ABOUT THIS EXERCISE |
Could you return every line of the records below that contains the word "Bool"?

INFORMATION PROVIDED |

-- ==== Sys2Proof/Machine/Dispatch.lean ====
section
/-! DEFINITION. One arm per command: a direct call of its meaning. -/

namespace Sys2Proof.Machine
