-- ==== Sys2Proof/Machine/Step.lean ====
section
/-! DEFINITION. One step of the device: the command at the front of the queue, or a tick of time. -/

namespace Sys2Proof.Machine

/-- One step: the command at the front of the queue is taken and run with the rest of the queue waiting; with nothing
waiting, time passes by one tick (13 R368, R369). -/
def step (s : State) : Host.Outcome State Fault Refusal :=
  match s.pending with
  | [] => .next (passTick s)
  | c :: rest => exec c { s with pending := rest }

/-- The state with the command that a table word spells put at the front of the queue. The table gives no row any bits,
so no word spells a command and the state is unchanged. -/
def State.withFetchWord (s : State) (nbits w : Nat) : State :=
  match decodeTableWord nbits w with
  | some c => { s with pending := c :: s.pending }
  | none => s

end Sys2Proof.Machine
end

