/-- 15 R405 to R408: PWR_STATE and the keyed PWR_CMD enter Idle and Sleep at once, each command's own completion due, and begin the entry
to Deep Sleep with its retention mask or to Off; naming the present state changes nothing. The entry that PWR_STATE commands waits while
its completion cannot be written. Entry needs no descriptor in execution, no run, no flash operation and no load; otherwise it is
refused with the cause. Sleep stops the tick PLL and the fabric clocks and puts the DVM into self-refresh, and keeps engines, queues,
sites, registers and flash. -/
def Obligations.PowerStatesAreEntered : Prop :=
  ∀ (s : State) (d : DescRef) (mask : BitVec 256) (key : BitVec 16) (all : Bool), s.pwr.state = .run →
    let k := s.named (descId d 0x40)
    let due (t : State) : Bool := t.hif.cpls.any (fun c => c.serial == k.serial && c.ring == k.ring && c.index == k.index)
    let free : Prop := s.activeSites = [] ∧ s.snp.pend = none ∧ s.snp.flight = []
    let calm : Prop := s.flashBusy = false ∧ s.cfg.load = none ∧ s.cfg.released = none
    let slept (t : State) : Prop := t = { s with
      pwr := t.pwr, tim := { s.tim with locked := false, degraded := false }, dvm := { s.dvm with selfRefresh := true },
      fab := { s.fab with clocks := false }, scb := { s.scb with trav := none, stopping := false, restarting := false },
      links := t.links, hif := t.hif, out := t.out } ∧ (SMap.wf linkReset s.links = true → ∀ l, l < 4 → (t.link l).state = 0)
    (s.cplOn (descId d 0x40) →
      (s.starts (descId d 0x40) (rowFields (.pwrStateRun d)) false = true →
        ∃ t, exec (.pwrStateRun d) s = .next t ∧ t.hif.cpls = s.hif.cpls ++ [cplOf k {}] ∧ t = { s with hif := t.hif }) ∧
      (∀ p ∈ ([(.pwrStateIdle d, .idle, 0), (.pwrStateSleep d, .sleep, 0), (.pwrStateDeepSleep d mask, .deepSleep, mask.toNat),
          (.pwrStateOff d, .off, 0)] : List (Instr × PState × Nat)),
        s.starts (descId d 0x40) (rowFields p.1) false = true →
        (s.hif.inExec = [] → free → calm → ∃ t, exec p.1 s = .next t ∧
          (due t = true → t.pwr = { s.pwr with entryWait := some (k, p.2.1, p.2.2) } ∧
            t = { s with pwr := t.pwr, hif := t.hif, out := t.out }) ∧
          (due t = false →
            (p.2.1 = .idle → t.pwr = { s.pwr with state := .idle, reverseBias := true, entryWait := none } ∧
              t = { s with pwr := t.pwr, hif := t.hif, out := t.out }) ∧
            (p.2.1 = .sleep → t.pwr = { s.pwr with
              state := .sleep, reverseBias := true, pllOn := false, coreClk := false, fromSleep := true, sleepAt := s.tim.tick,
              entryWait := none } ∧ slept t) ∧
            (p.2.1 = .deepSleep ∨ p.2.1 = .off → t.pwr = { s.pwr with entering := some p.2.1, mask := p.2.2, entryWait := none } ∧
              t = { s with pwr := t.pwr, hif := t.hif, out := t.out })) ∧
          (s.requests = false → due t = true)) ∧
        ((∃ x ∈ s.hif.inExec, x.ring ≠ d.ring.toNat) ∨ s.activeSites ≠ [] ∨ s.snp.pend ≠ none ∨ s.snp.flight ≠ [] →
          ∃ t, exec p.1 s = .next t ∧ t.hif.cpls = s.hif.cpls ++ [cplOf k { status := 1, cause := 1 }] ∧ t = { s with hif := t.hif }) ∧
        (s.hif.inExec = [] → free →
          (s.flashBusy = true →
            ∃ t, exec p.1 s = .next t ∧ t.hif.cpls = s.hif.cpls ++ [cplOf k { status := 1, cause := 2 }] ∧ t = { s with hif := t.hif }) ∧
          (s.flashBusy = false → s.cfg.load ≠ none ∨ s.cfg.released ≠ none →
            ∃ t, exec p.1 s = .next t ∧ t.hif.cpls = s.hif.cpls ++ [cplOf k { status := 1, cause := 3 }] ∧
              t = { s with hif := t.hif })))) ∧
    (∀ (i : DescId) (m : Nat) (ring : BitVec 6) (x : Cpl) (early rest : List Cpl), s.pwr.entryWait = some (i, .idle, m) →
      s.requests = true → (s.ring (64 + ring.toNat)).en = true → s.ringSpace (64 + ring.toNat) = true →
      s.hif.cpls = early ++ x :: rest → (∀ y ∈ early, s.cplRing y.ring ≠ 64 + ring.toNat) → s.cplRing x.ring = 64 + ring.toNat →
      (early ++ rest).any (fun c => c.serial == i.serial && c.ring == i.ring && c.index == i.index) = false →
      ∃ t, exec (.completionWrite ring) s = .next t ∧ t.hif.cpls = early ++ rest ∧
        t.pwr = { s.pwr with state := .idle, reverseBias := true, entryWait := none }) ∧
    (key = 0x6B4D →
      exec (.pwrCmdRun key) s = .next s ∧
      (s.cfg.base = false → s.hif.inExec = [] → free → calm →
        (∃ t, exec (.pwrCmdIdle key) s = .next t ∧ t.pwr = { s.pwr with state := .idle, reverseBias := true, entryWait := none } ∧
          t = { s with pwr := t.pwr, hif := t.hif, out := t.out }) ∧
        (∃ t, exec (.pwrCmdSleep key) s = .next t ∧ t.pwr = { s.pwr with
          state := .sleep, reverseBias := true, pllOn := false, coreClk := false, fromSleep := true, sleepAt := s.tim.tick,
          entryWait := none } ∧ slept t) ∧
        (∃ t, exec (.pwrCmdDeepSleep key all) s = .next t ∧
          t.pwr = { s.pwr with entering := some .deepSleep, mask := if all then 2 ^ 256 - 1 else 0, entryWait := none } ∧
          t = { s with pwr := t.pwr, hif := t.hif, out := t.out }) ∧
        (∃ t, exec (.pwrCmdOff key) s = .next t ∧ t.pwr = { s.pwr with entering := some .off, mask := 0, entryWait := none } ∧
          t = { s with pwr := t.pwr, hif := t.hif, out := t.out })) ∧
      (∀ c ∈ ([.pwrCmdIdle key, .pwrCmdSleep key, .pwrCmdDeepSleep key all, .pwrCmdOff key] : List Instr),
        (s.cfg.base = true → exec c s = .next (s.raise 0x020A [it1 3])) ∧
        (s.cfg.base = false → s.hif.inExec ≠ [] → exec c s = .next (s.raise 0x020A [it1 1])))) ∧
    (key ≠ 0x6B4D → ∀ c ∈ ([.pwrCmdRun key, .pwrCmdIdle key, .pwrCmdSleep key, .pwrCmdDeepSleep key all, .pwrCmdOff key] : List Instr),
      exec c s = .next (s.raise 0x020A [it1 0]))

ANSWER SPACE |
  ∀ (s : State) (d : DescRef) (mask : BitVec 256) (key : BitVec 16) (all : Bool), s.pwr.state = .run →
    let due (t : State) : Bool := t.hif.cpls.any (fun c => c.serial == k.serial && c.ring == k.ring && c.index == k.index)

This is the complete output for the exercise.